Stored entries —

/-- What a pass's block sees. -/
def Cx.ruleEnv (c : Cx) (w : Nat) (v : Win) (p : Pass) (t : Tensor) (b pc : Nat) : RuleEnv where
  w := w
  tensor := t
  k := v.k
  valid := v.valid
  step := p.step
  table := p.table
  clip := p.clip
  tails := v.tails
  pyro := ((c.region? v.region).map (·.pyroimet)).getD false
  factored := t.factored
  statBuf := p.statBuf
  old := c.slotOff v.stateSlot
  new := c.slotOff p.slot
  g := c.gOff v.gSlot
  version := v.committed + 1#32
  eD := v.eD
  stream := p.stream
  command := p.command
  block := b
  pc := pc
  header := c.header (winStack w) v.stateSlot b

/-- The header a block starts its new slot with (R227). -/
def RuleEnv.newHeader (e : RuleEnv) : Nat :=
  if e.frozen then e.header
  else if e.lanes = 0 then bits e.header 19 17 * 2 ^ 17
  else bits e.header 19 0 + bits e.header 31 24 * 2 ^ 24

/-- A block begins: fields that no store writes hold their old bytes, invalid lanes hold zeros (R215, R223, R227). -/
def Cx.openBlock (c : Cx) (e : RuleEnv) : Cx :=
  let s := e.stack
  let n := e.lanes
  let w := c.dram s (e.old + offW + 128 * e.block) (2 * n) ++ List.replicate (128 - 2 * n) 0#8
  let m := c.dram s (e.old + offM + 64 * e.block) n ++ List.replicate (64 - n) 0#8
  let t := c.dram s (e.old + offT + 64 * e.block) n ++ List.replicate (64 - n) 0#8
  let c := c.basePut s (e.new + offW + 128 * e.block) w
  let c := if e.tails then c.basePut s (e.new + offT + 64 * e.block) t else c
  let c := c.basePut s (e.new + offM + 64 * e.block) m
  let c := c.basePut s (e.new + offH + 8 * e.block) (leBytes 8 e.newHeader)
  c.modStk s fun k => { k with engine := { k.engine with tensor := e.tensor.handle } }

/-- A block ends: its clamped and zeroed bits, and the block counter. -/
def Cx.closeBlock (c : Cx) (e : RuleEnv) (l : LaneCtx) : Cx :=
  let s := e.stack
  let o := e.new + offH + 8 * e.block + 2
  let b := (c.byteAt s o).toNat % 16 + 16 * b2n l.clamped + 32 * b2n l.zeroed
  let c := if e.frozen then c else c.basePut s o [BitVec.ofNat 8 b]
  c.bump (updBase s + 0x40) 63 (homeDie s)

/-- Put what an instruction did in place, and count its issue cycles (R234). -/
def Cx.applyFx (c : Cx) (e : RuleEnv) (cycles : Nat) (x : RuleFx) : Cx :=
  let s := e.stack
  let c := x.puts.foldl (fun c p => c.basePut s p.1 p.2) c
  let c := if x.drizzle.isEmpty then c else c.modStk s fun k => { k with engine := { k.engine with
    drizzle := x.drizzle.foldl (fun m p => kput m p.1 p.2) k.engine.drizzle } }
  let c := c.orFlags (updFlagsReg s) x.fl
  let c := c.modFlight e.stream e.command fun f => { f with flags := f.flags ||| x.fl }
  let c := x.nans.foldl (fun c j => c.nan
    { step := some e.step, unitClass := 0, index := s, stream := e.stream.toNat, command := e.command.toNat,
      tensorValid := true, tensor := e.tensor.handle, element := e.element + j, pc := e.pc, die := homeDie s }) c
  let c := if x.clamped = 0 then c else c.bump (updBase s + 0x60) 31 (homeDie s) x.clamped
  let c := if x.zeroed = 0 then c else c.bump (updBase s + 0x64) 31 (homeDie s) x.zeroed
  c.bump (updBase s + 0x48) 63 (homeDie s) (if e.pyro then 8 * cycles else cycles)

/-- First instruction that runs on a block: FSTAT is none of them. -/
def firstPc (prog : List W32) : Nat := if hasFstat prog then 1 else 0

/-- A lane group takes its next block, 32 further on, or has none left. -/
def Cx.nextBlock (c : Cx) (w : Nat) (v : Win) (p : Pass) (t : Tensor) (group b : Nat) : Cx :=
  if b < 16384 then
    let c := c.openBlock (c.ruleEnv w v p t b 0)
    c.modWin w fun v => { v with pass := v.pass.map fun p => { p with
      lanes := kput p.lanes group { block := b, pc := firstPc p.prog } } }
  else c.modWin w fun v => { v with pass := v.pass.map fun p => { p with lanes := kdel p.lanes group } }

/-- Keep a lane group's context and the pass's notes. -/
def Cx.keepLane (c : Cx) (w group : Nat) (l : LaneCtx) (fl : Flags) (zeroed : Nat) : Cx :=
  c.modWin w fun v => { v with pass := v.pass.map fun p => { p with
    lanes := kput p.lanes group l, flags := p.flags ||| fl, zeroCount := min 65535 (p.zeroCount + zeroed) } }

/-- One instruction of a lane group, whose word at its place decodes to `i`: its effect, and the next place. -/
def Cx.runRule (c : Cx) (w group : Nat) (v : Win) (p : Pass) (t : Tensor) (l : LaneCtx) (i : RInstr) (sem : RuleSem) :
    Cx :=
  let e := c.ruleEnv w v p t l.block l.pc
  let x := sem c e l
  let c := c.applyFx e i.cycles x
  let l := { x.l with pc := l.pc + 1, clamped := x.l.clamped || x.clamped != 0, zeroed := x.l.zeroed || x.zeroed != 0 }
  let c := c.keepLane w group l x.fl x.zeroed
  if l.pc ≥ p.prog.length then (c.closeBlock e l).nextBlock w v p t group (l.block + 32) else c

/-- Stack offsets of what an instruction reads or writes in memory for its block. -/
def RuleEnv.touches (e : RuleEnv) (c : Cx) (i : RInstr) : List Nat :=
  let hdr := e.new + offH + 8 * e.block
  match i with
  | .ldw _ m _ => (e.old + offW + 128 * e.block) :: if m && e.tails then [e.old + offT + 64 * e.block] else []
  | .ldg _ _ => [e.g + 128 * e.block]
  | .ldm _ _ => [e.old + offM + 64 * e.block, e.old + offH + 8 * e.block]
  | .ldb _ _ => [e.old + offH + 8 * e.block]
  | .stw _ _ _ => (e.new + offW + 128 * e.block) :: if e.tails then [e.new + offT + 64 * e.block] else []
  | .stm _ _ => [e.new + offM + 64 * e.block, hdr]
  | .stb _ => [hdr]
  | .ste _ _ => [e.table.mirrorBase + e.version.toNat % 2 * e.table.mirrorHalf + (e.w / 20 - e.tensor.base) * 1048576
      + 64 * e.block]
  | .fac _ _ =>
    let b := e.statBuf.getD (c.statSel e.tensor e.stack)
    let base := c.section_ e.tensor e.stack
    if e.factored then (List.range 64).flatMap fun j =>
      [base + e.tensor.offR b + 4 * ((e.element + j) / e.tensor.columns),
       base + e.tensor.offC b + 4 * ((e.element + j) % e.tensor.columns)]
    else []
  | _ => []

/-- Every channel that the instruction's memory accesses reach holds a bank-compute grant (R23, R234). -/
def Cx.engineGranted (c : Cx) (e : RuleEnv) (i : RInstr) : Bool :=
  (e.touches c i).all fun o => c.hasGrant (e.stack * 32 + c.bankOf e.stack o)

/-- A rule row: the lane group at the window runs this instruction if it stands next in its program and the channels that
it accesses are granted; else nothing (log entry 2). -/
def Cx.ruleStep (c : Cx) (at_ : LaneAt) (i : RInstr) (sem : RuleSem) : Cx :=
  let w := at_.window.toNat
  match kget? c.wins w with
  | none => c
  | some v =>
    match v.pass, c.tensor? v.tensor with
    | some p, some t =>
      match kget? p.lanes at_.group.val with
      | some l =>
        if p.fstatDone && (p.prog[l.pc]?.bind decodeRule) = some i && c.engineGranted (c.ruleEnv w v p t l.block l.pc) i
        then c.runRule w at_.group.val v p t l i sem else c
      | none => c
    | _, _ => c

/-! ### Counters of the ledgers (Table 10.11) -/

/-- Register offset of a ledger counter on a window's home die. -/
def ledgerReg (w off : Nat) : Nat := hubBase (homeDie (winStack w)) + off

Exercise goal — Scan the entries above for the string "tails", and copy every line where it turns up.

Output for this task —
  tails := v.tails
  let c := if e.tails then c.basePut s (e.new + offT + 64 * e.block) t else c
  | .ldw _ m _ => (e.old + offW + 128 * e.block) :: if m && e.tails then [e.old + offT + 64 * e.block] else []
  | .stw _ _ _ => (e.new + offW + 128 * e.block) :: if e.tails then [e.new + offT + 64 * e.block] else []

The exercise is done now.